It’s also a work-in-progress. I’ll be performing it with limited set, script partially in hand, followed by a Q&A, one night only, with support from my friends at the historic Plays & Players in Philadelphia.   The Philadelphia City Paper’s ultra-cool Critical Mass arts blog sez it’s probably going to be good, and they’re probably right, so you should probably come.

City Paper Critical Mass Theatre Preview by Matt Cantor
“It’s a one-man show, but award-winning playwright Jeffrey Stanley isn’t the only one in it. At least, he hopes not. Beautiful Zion: A Book of the Dead is a 60-minute ‘autobiographical black comedy’ whose supporting cast is made up of ghosts  — if they’re willing to make an appearance, Stanley says. An adjunct faculty member at New York University’s prestigious Tisch School of the Arts, Stanley is workshopping this free work-in-progress in Philadelphia — his new home — at the historic Plays & Players theater.

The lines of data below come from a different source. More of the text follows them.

/-- A SAVEF record, with the saved PC and IPC of its stop (R298, R300). -/
def State.savef (s : State) (r : Run) (pc ipc addr : Word) (aux flags : Nat) (held : Bool) : State :=
  let t : TrapInfo := { cause := Cause.savef, pc := pc, ipc := ipc, addr := addr, aux := aux }
  s.post { laneP := true, bytes := laneBytes true t s.coreNum r.lcore flags (s.hdrOf r.id.launch) r.recVa,
           id := some r.id, open_ := decide (flags ≠ 8), cmd := none, held := held, emerg := decide (flags = 3) }

/-- AUX[31] of a held context (R298). -/
def heldBit : Nat := 0x80000000

/-- CHECKPOINT: the context is saved and the spar joins its queue; a save that faults becomes a stop with SAVEF (R291,
R298). -/
def State.checkpoint (s : State) : Option State :=
  match s.core.phase, s.core.preempt with
  | .running, some .checkpoint =>
    if s.pendingCause || !s.saveReady then none
    else
      let r := s.runOf
      let pc := s.core.pc
      let s0 := s.landDue.onCore (fun k => k.spend s.cycle)
      let ipc := ((s.core.ctx.running.map (·.addr)).getD 0)
      match s0.saveCtx true r pc ipc 0 0 with
      | (s1, .area) => some ((s1.leaveSaved r).rejoin (s1.asWaiting (s.pinned r pc) 0))
      | (s1, .emergency a) =>
        let s2 := (s1.savef r pc ipc a 0 3 false).leaveSaved r
        some (s2.addWaiting (s1.asWaiting (s.pinned r pc) 6))
      | (s1, .held a) => some ((s1.savef r pc ipc a heldBit 1 true).holdCore 0 pc ipc)
  | _, _ => none

/-- KILL: the spar stops once its committed stores are performed (R252), its commands abort, and its record returns to its
first-start values (R291); a spar of an ended launch just leaves (R299). -/
def State.kill (s : State) : Option State :=
  match s.core.phase, s.core.preempt with
  | .running, some .kill =>
    if s.runEnded then some s.dropEnded
    else if s.pendingCause || !s.core.storeQ.isEmpty then none
    else
      let r := s.runOf
      let k0 := s.core.ctx.kept
      match deviceWrite s r.ctx r.recVa k0.first with
      | .error _ => none
      | .ok s1 =>
        let rc := recordOf k0.first
        let bound := if r.home then r.bound else none
        let s2 := ((s1.onCore (fun k => k.spend s.cycle)).abortCmds (fun i => decide (i = r.id))).clearCore
        let kept : Kept := { seedtop := k0.seed0, seed0 := k0.seed0, first := k0.first }
        let s3 := { s2 with sched := { s2.sched with kept := s2.sched.kept.put r.id.key kept,
                                                     monitors := s2.sched.monitors.filter (fun m => decide (m.id ≠ r.id)) } }
        some (s3.joinQueue { id := r.id, cls := rc.prio, core := s3.homeOf bound, lc := r.lcore,
                             srun := bits (savedN k0.first 24 8) 4 16, bound := bound, kern := r.kernel })
  | _, _ => none

/-- A core that a newcomer may pre-empt: class, D, core number, and the action (R291). -/
structure Victim where
  cls : Nat
  d : Nat
  num : Nat
  act : Preempt
  deriving DecidableEq, Repr

/-- The spar on a core, from its pick to its write-back: its context, record and class (R274, R291). One that stops takes no
further action (R297). -/
def State.onTheCore (s : State) (k : Core) : Option (Nat × Word × Nat) :=
  match k.phase, k.run with
  | .picked r, _ => (s.launchOf r.id.launch).map (fun l => (l.ctx, l.recVa r.id.idx, r.cls))
  | .running, some r | .yielding, some r => some (r.ctx, r.recVa, r.prio)
  | _, _ => none

/-- Two requests to one core: a kill stands before a checkpoint and that before a drain, and a later drain replaces an
earlier (R291; log 5). -/
def Preempt.join (old new : Preempt) : Preempt :=
  match old, new with
  | .kill, _ | .checkpoint, .drain _ => old
  | _, _ => new

/-- The action on one core, where there is one (R291, R298). A checkpoint or a kill chosen once the yield bundle has
committed lapses at its write-back, where the spar leaves the core (log 5). -/
def State.victimOf (s : State) (n : Nat) (l : Launch) (k : Core) : Option Victim :=
  match s.onTheCore k with
  | some (ctx, rec_, cls) =>
    if l.cls ≤ cls ∨ l.ptok = 0 then none
    else
      let d := s.currentRun k
      let rc := match deviceRead s ctx rec_ 64 with
        | .ok bs => (((recordOf bs).rem), (recordOf bs).rst)
        | .error _ => (0, false)
      let act : Preempt :=
        if d ≤ 2 ^ (20 - l.ptok) ∨ rc.1 * 256 ≤ d then .drain n
        else if rc.2 ∧ 12 ≤ l.ptok then .kill
        else if k.emergency.isSome then .drain n
        else .checkpoint
      some { cls := cls, d := d, num := k.num, act := act }
  | none => none

/-- The order in which cores are considered: class ascending, D descending, number ascending (R291). -/
def Victim.before (a b : Victim) : Bool :=
  if a.cls ≠ b.cls then decide (a.cls < b.cls)
  else if a.d ≠ b.d then decide (b.d < a.d)
  else decide (a.num < b.num)

/-- A victim in its place. -/
def insertVictim (v : Victim) : List Victim → List Victim
  | [] => [v]
  | w :: ws => if v.before w then v :: w :: ws else w :: insertVictim v ws

/-- The scheduler acts on as many cores as the newcomer has ready spars (R291). -/
def State.preemptFor (s : State) (n : Nat) (l : Launch) : State :=
  let vs := (s.allCoresList.filterMap (s.victimOf n l)).foldl (fun acc v => insertVictim v acc) []
  (vs.take l.total).foldl (fun (s : State) v =>
    let f (k : Core) : Core :=
      if k.num = v.num then { k with preempt := some (match k.preempt with
        | some p => p.join v.act
        | none => v.act) } else k
    { s with core := f s.core, others := s.others.map f }) s

/-! ### Supersteps (R287, R288) -/

/-- Spars of a launch that wait at SSTEP. -/
def State.atBarrier (s : State) (n : Nat) : List Waiting :=
  s.sched.waiting.filter (fun w => decide (w.id.launch = n ∧ waitKind w.wait = 4))

/-- EXCHANGE_BEGIN: every spar that has not exited waits at SSTEP. -/
def State.exchangeBegin (s : State) (n : Nat) : Option State :=
  match s.launchOf n with
  | none => none
  | some l =>
    let waits := (s.atBarrier n).length
    if l.ss && l.exchange.isNone && !l.ended && decide (0 < waits ∧ waits + l.exited.length = l.total + l.children.length) then
      some (s.onLaunch n (fun l => { l with exchange := some s.cycle, exOver := false }))
    else none

/-- SSOVR of a launch's header raised by one (R288). -/
def State.ssovr (s : State) (n : Nat) (l : Launch) : State :=
  let s1 := match (do
    let old ← deviceRead s l.ctx (l.hdr + 116) 4
    deviceWrite (s.noteDevice l.ctx (l.hdr + 116) 4) l.ctx (l.hdr + 116) (toBytes 4 (ofBytes old + 1)) : Chk State) with
    | .ok s1 => s1
    | .error _ => s
  s1.onLaunch n (fun l => { l with exOver := true })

“Years in the making, the new play combines elements of earlier works, including another black comedy Stanley performed in New York at the Gershwin Hotel under the curation of Andy Warhol pal Neke Carson. Mix that with ‘inept dream interpretation,’ family history, and a Ouija tent, and the result is Beautiful Zion: A Book of the Dead. The play is ‘about communication between family members while they’re alive and maybe even after they’re dead,’ Stanley says. Expect humor, but also ‘a lot of death, a lot of suffering, a lot of human misery.’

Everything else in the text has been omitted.